(Collected data)
════════

/-- VIN_LOSS (R413): VIN below 36 V for 10 µs. The device stops at once; what it does not keep is lost. `torn` names the
copy of a record (record × 3 + copy; 0 margin table, 1 spare map, 2 fault log) whose write was cut short. A slot of the boot
flash that was being programmed is left unverifiable (R501). -/
def vinLoss (torn : Option Nat) : Eff := .obs fun d =>
  let tear : Eff := match torn with
    | none => .skip
    | some t =>
      if t / 3 == 0 then putNvMargin (tornCopies (fun c => { c with intact := false }) d.oldMargin (t % 3) d.nvMargin)
      else if t / 3 == 1 then putNvSpare (tornCopies (fun c => { c with intact := false }) d.oldSpare (t % 3) d.nvSpare)
      else putNvLog (tornCopies (fun c => { c with intact := false }) d.oldLog (t % 3) d.nvLog)
  let slot := ((d.fwPending.map (·.2.1)).getD 0) * 0x1000000
  .all [
    .when (d.off == 0) (.seq tear tearCatalog),
    .when (d.off == 0 && d.fwPending.any fun x => x.1 == 1)
      (.each (List.range 256) fun i => putBootFlash (slot + i) 255),
    .when (d.off == 0) (.seq (putUnclean true) (modPowerFails (· + 1))), .when (d.off != 2) clearVolatile,
    putOff 1, putVin ⟨false, 0⟩]

/-! ### Regulators (R414, R415) -/

/-- Some regulator is derated. -/
def anyDerated (d : Device) : Bool := (List.range 182).any fun r => d.fld F.PWR_PHASE_derated r == 1

/-- The cold-plate record permits boost: present, intact, and its flow and inlet within R416. -/
def coldPlateOk (d : Device) : Bool :=
  d.coldPlate.length == 64 && num d.coldPlate 0x3C 4 == crc32c (d.coldPlate.take 0x3C) &&
    d.coldPlate.take 4 == [0x41, 0x58, 0x43, 0x50] && num d.coldPlate 4 1 == 1 &&
    60 ≤ num d.coldPlate 6 2 && num d.coldPlate 8 1 ≤ 40

/-- PWR_LIMIT.boost_ok follows the caps, the supply and the regulators (R428). -/
def refreshBoostOk : Eff := .obs fun d => setF F.PWR_LIMIT_boost_ok 0
  (if d.fld F.PWR_LIMIT_sustained 0 < d.fld F.PWR_LIMIT_supply 0 && coldPlateOk d && (boardNum d 6 1 0 == 1 ||
    boardNum d 6 1 0 == 2 || boardNum d 6 1 0 == 3) && !anyDerated d then 1 else 0)

/-- What a regulator feeds is retired as a unit (R415, R25, R29). -/
def retireLoad (r : Nat) : Eff := .obs fun d =>
  if r < 8 then
    let cap := max 100 (d.sustCap - 100)
    .seq (putSustCap cap) (setF F.PWR_LIMIT_sustained 0 (max 100 (d.fld F.PWR_LIMIT_sustained 0 - 100)))
  else if r < 161 then failSite 2 (r - 8) false
  else if r < 177 then shellRetire (r - 161) true
  else if r == 177 then failSite 3 16 false
  else .all [.each (List.range 26) fun k => linkSiteFail ((r - 178) * 26 + k), linksChanged, flashStackLoss (r - 178)]

/-- How many phases of a regulator have failed. -/
def failedPhases (d : Device) (r : Nat) : Nat :=
  ((List.range 8).filter fun p => bit (d.fld F.PWR_PHASE_failed r) p == 1).length

/-- The spare phase, 7, takes the place of a failed phase (R415). -/
def spendPhase (r phase : Nat) : Eff := .when (phase != 7) <|
  .seq (setF F.PWR_PHASE_spare_used r 1) (setF F.PWR_PHASE_spare_for r phase)

/-- A regulator is derated (R415): a cluster is capped at step 56 at once; any other ends boost. -/
def derate (r : Nat) : Eff := .obs fun d => .all [
  setF F.PWR_PHASE_derated r 1, refreshBoostOk, logService 1 r 0xFFFF 0,
  if 8 ≤ r && r < 161 then .all [setF F.CLK_CLU_STAT_capped (r - 8) 1,
    setF F.CLK_CLU_STAT_step (r - 8) (min 56 (d.fld F.CLK_CLU_STAT_step (r - 8)))]
  else setF F.PWR_GOV_STAT_boost 0 0]

/-- PHASE_FAIL (R415): a phase of a regulator fails. One marked by a re-plan is replaced at once (R442 rule 5). -/
def phaseFail (r phase : Nat) : Eff := .obs fun d =>
  let corrected : Eff := logError { severity := 0, flags := if phase == 7 then 0 else 2, source := 1, site := r, subsite := phase }
  .when (powered d && d.fld F.PWR_PHASE_off r == 0) <|
    if bit (d.fld F.PWR_PHASE_failed r) phase == 1 then
      .when (d.fld F.PWR_PHASE_spare_used r == 0 && failedPhases d r == 1) (.seq (spendPhase r phase) corrected)
    else .all [
      setF F.PWR_PHASE_failed r (d.fld F.PWR_PHASE_failed r ||| 2 ^ phase),
      putRetired (siteKey 7 (r * 8 + phase)) true, saveSpare,
      match failedPhases d r with
      | 0 => .seq (spendPhase r phase) corrected
      | 1 => derate r
      | _ => .all [setF F.PWR_PHASE_off r 1, logError { severity := 2, source := 1, site := r, subsite := phase }, retireLoad r]]

/-! ### Cluster states (R419) -/

/-- CLUSTER_CLOCK_STOP (R419): every core of a running cluster has been idle or parked for idle_us. -/
def clusterClockStop (q : Nat) : Eff := .obs fun d =>
  match clusterOfSite d q with
  | none => .skip
  | some cl => .when (working d && clusterState d q == 0 && (List.range 16).all fun k =>
        (d.coresAt (cl * 16 + k)).state == 0 || (d.coresAt (cl * 16 + k)).state == 2) <|
      .seq (setF F.CLK_CLU_STAT_state q 1) refreshIdle

/-- CLUSTER_GATE (R419): a cluster clock-stopped for gate_ms enters retention, with its translation cache emptied. -/
def clusterGate (q : Nat) : Eff := .obs fun d =>
  .when (powered d && clusterState d q == 1 && d.fld F.CLK_CLU_CTRL_gate_ms q != 0) <|
    .all [setF F.CLK_CLU_STAT_state q 2, putXlats q [], refreshIdle]

/-- CLUSTER_WAKE (R419). -/
def clusterWake (q : Nat) : Eff := .obs fun d => .each (clusterOfSite d q).toList startCluster

/-! ### The governor (R427 to R432) -/

/-- The temperature state of the stack beside a die site; the spare site has none. -/
def stackState (d : Device) (die : Nat) : Nat := if die < 16 then d.fld F.DRM_STACK_STATUS_state die else 0

/-- A cluster's own cap k_c (R418): cap_step, its top step, and the caps of R415 and R432. -/
def clusterCap (d : Device) (q : Nat) : Nat :=
  let base := min (d.fld F.CLK_CLU_CTRL_cap_step q) (d.fld F.AGE_CLU_top_step q)
  let base := if d.fld F.PWR_PHASE_derated (8 + q) == 1 then min base 56 else base
  match stackState d (q / 9) with
  | 3 => min base 24
  | 2 => min base d.gov.sust
  | _ => base

/-- A cap of R415 or R432 applies to a cluster. -/
def clusterCapped (d : Device) (q : Nat) : Bool := d.fld F.PWR_PHASE_derated (8 + q) == 1 || 2 ≤ stackState d (q / 9)

/-- w(s) of a cluster site: that of the first point whose step is not below s (AGE_VF_TABLE.w). -/
def relPower (d : Device) (q s : Nat) : Nat :=
  d.fld F.AGE_VF_TABLE_w (q * 32 + ((List.range 32).find? fun p => s ≤ d.fld F.AGE_VF_TABLE_step (q * 32 + p)).getD 31)

/-- P_pred(s) in mW, from the package power in W and each cluster site's power in mW. -/
def predPower (d : Device) (power : Nat) (loads : List Nat) (s : Nat) : Rat :=
  (List.range 153).foldl (fun x q =>
    let a := loads.getD q 0
    let now := d.fld F.CLK_CLU_STAT_step q
    let at_ := min s (clusterCap d q)
    if clusterState d q != 0 || a == 0 then x
    else if relPower d q now == 0 then x - a + (Config.predicted now at_ a : Nat)
    else x - a + (a * relPower d q at_ : Nat) / (relPower d q now : Nat)) ((1000 * power : Nat) : Rat)

/-- The highest step up to `top` whose predicted power is within a limit in W. -/
def ceilingFor (d : Device) (power : Nat) (loads : List Nat) (top limit : Nat) : Nat :=
  ((List.range (top + 1)).reverse.find? fun s => predPower d power loads s ≤ ((1000 * limit : Nat) : Rat)).getD 0

/-- The first-stage rating in W (R427). -/
def firstStage (d : Device) : Nat := ((List.range 8).map fun r =>
  if d.fld F.PWR_PHASE_off r == 1 then 0 else if d.fld F.PWR_PHASE_derated r == 1 then 900 else 1050).sum

/-- Every condition of R428 for boost to begin. -/
def boostMay (d : Device) (tj : Nat) : Bool :=
  d.fld F.PWR_LIMIT_boost_en 0 == 1 && d.fld F.PWR_LIMIT_boost_ok 0 == 1 && tj ≤ 90 &&
    d.fld F.PWR_GOV_STAT_window_ms 0 ≤ 1000 && (List.range 16).all fun k => d.fld F.DRM_STACK_STATUS_state k ≤ 1

/-- The limit of R429 reached in this period, the lowest number first; 0 for none. -/
def boostLimiter (d : Device) (iin power tj : Nat) : Nat :=
  if 105 ≤ tj then 1 else if 2000 ≤ d.fld F.PWR_GOV_STAT_window_ms 0 then 2
  else if d.fld F.PWR_GOV_STAT_wear_spent 0 == 1 && 64 < d.fld F.PWR_GOV_STAT_ceiling 0 then 3
  else if 20000 < iin then 4
  else if min (d.fld F.PWR_LIMIT_supply 0 * 10) (firstStage d) < power then 5
  else if d.fld F.PWR_LIMIT_boost_en 0 == 0 then 7 else 0

/-- Record a limiter, and count it (PWR_GOV_STAT, PWR_GOV_CNT). -/
def countLimiter (n : Nat) : Eff := .seq (setF F.PWR_GOV_STAT_limiter 0 n) <|
  match n with
  | 1 => addSat F.PWR_GOV_CNT_thermal 0 1
  | 2 => addSat F.PWR_GOV_CNT_electrical 0 1
  | 4 | 5 => addSat F.PWR_GOV_CNT_current 0 1
  | _ => .skip

/-- A period counts toward the 1 ms interval; at its end the window of R429 and the run of R431 move on. -/
def countWindow (power : Nat) : Eff := .obs fun d =>
  let g := d.gov
  if g.tick < 9 then putGov { g with tick := g.tick + 1, sum := g.sum + power } else
  let sum := g.sum + power
  .all [
    putElectric ((decide (55000 < sum) :: d.electric).take 10000),
    putGov { g with
      tick := 0
      sum := 0
      above := if d.fld F.PWR_LIMIT_sustained 0 * 100 < sum then g.above + 1 else 0
      rise := g.rise + 1 },
    .obs fun d => setF F.PWR_GOV_STAT_window_ms 0 (d.electric.filter id).length]

/-- Outside boost (R431): the ceiling falls by a step each ms while the junction or the package power is above its limit,
rises by a step each 10 ms, and is never above the ceiling of R427, `sust`. -/
def governOutside (tj sust : Nat) : Eff := .obs fun d =>
  let g := d.fld F.PWR_GOV_STAT_ceiling 0
  let ms : Bool := d.gov.tick == 0
  if ms && 105 ≤ tj then .seq (setF F.PWR_GOV_STAT_ceiling 0 (min sust (g - 1))) (countLimiter 1)
  else if ms && 10 ≤ d.gov.above then .seq (setF F.PWR_GOV_STAT_ceiling 0 (min sust (g - 1))) (countLimiter 6)
  else if ms && tj < 100 && g < sust && 10 ≤ d.gov.rise then
    .seq (setF F.PWR_GOV_STAT_ceiling 0 (g + 1)) (modGov fun x => { x with rise := 0 })
  else setF F.PWR_GOV_STAT_ceiling 0 (min sust g)

/-- STEP_CHANGE: a running cluster takes the lowest of its caps and the ceiling (R418). -/
def stepChange (q : Nat) : Eff := .obs fun d => .when (clusterState d q == 0 && (clusterOfSite d q).isSome) <| .seq
  (setF F.CLK_CLU_STAT_step q (min (d.fld F.PWR_GOV_STAT_ceiling 0) (clusterCap d q)))
  (setF F.CLK_CLU_STAT_capped q (if clusterCapped d q then 1 else 0))

/-- Every running cluster takes a new ceiling. -/
def applyCeiling : Eff := .each (List.range 153) stepChange

/-- The readings of a period: PWR_MEAS, the load of each regulator in %, and the sensors of R496. -/
def takeReadings (vin iin power tj : Nat) (pct : List Nat) : Eff := .all [
  setF F.PWR_MEAS_power 0 power, setF F.PWR_MEAS_iin 0 iin, setF F.PWR_MEAS_vin 0 vin, setF F.PWR_MEAS_tj 0 tj,
  .each (List.range 182) fun r => .each pct[r]?.toList fun v => setF F.PWR_PHASE_load_pct r (min 255 v),
  sensorAt 1 (if 5000 ≤ power then 1 else 0),
  sensorAt 2 (if vin ≤ 4000 || 6000 ≤ vin then 2 else 0),
  sensorAt 3 (if 20000 ≤ iin then 2 else 0),
  sensorAt 4 (if 112 ≤ tj then 3 else if 105 ≤ tj then 2 else if 100 ≤ tj then 1 else 0)]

════════

YOUR ASSIGNMENT: From the data above, output only the lines between the line containing "def anyDerated (d" and the line containing "else if r < 161", inclusive, exactly as written.

RESULT FOR THIS TASK:
def anyDerated (d : Device) : Bool := (List.range 182).any fun r => d.fld F.PWR_PHASE_derated r == 1

/-- The cold-plate record permits boost: present, intact, and its flow and inlet within R416. -/
def coldPlateOk (d : Device) : Bool :=
  d.coldPlate.length == 64 && num d.coldPlate 0x3C 4 == crc32c (d.coldPlate.take 0x3C) &&
    d.coldPlate.take 4 == [0x41, 0x58, 0x43, 0x50] && num d.coldPlate 4 1 == 1 &&
    60 ≤ num d.coldPlate 6 2 && num d.coldPlate 8 1 ≤ 40

/-- PWR_LIMIT.boost_ok follows the caps, the supply and the regulators (R428). -/
def refreshBoostOk : Eff := .obs fun d => setF F.PWR_LIMIT_boost_ok 0
  (if d.fld F.PWR_LIMIT_sustained 0 < d.fld F.PWR_LIMIT_supply 0 && coldPlateOk d && (boardNum d 6 1 0 == 1 ||
    boardNum d 6 1 0 == 2 || boardNum d 6 1 0 == 3) && !anyDerated d then 1 else 0)

/-- What a regulator feeds is retired as a unit (R415, R25, R29). -/
def retireLoad (r : Nat) : Eff := .obs fun d =>
  if r < 8 then
    let cap := max 100 (d.sustCap - 100)
    .seq (putSustCap cap) (setF F.PWR_LIMIT_sustained 0 (max 100 (d.fld F.PWR_LIMIT_sustained 0 - 100)))
  else if r < 161 then failSite 2 (r - 8) false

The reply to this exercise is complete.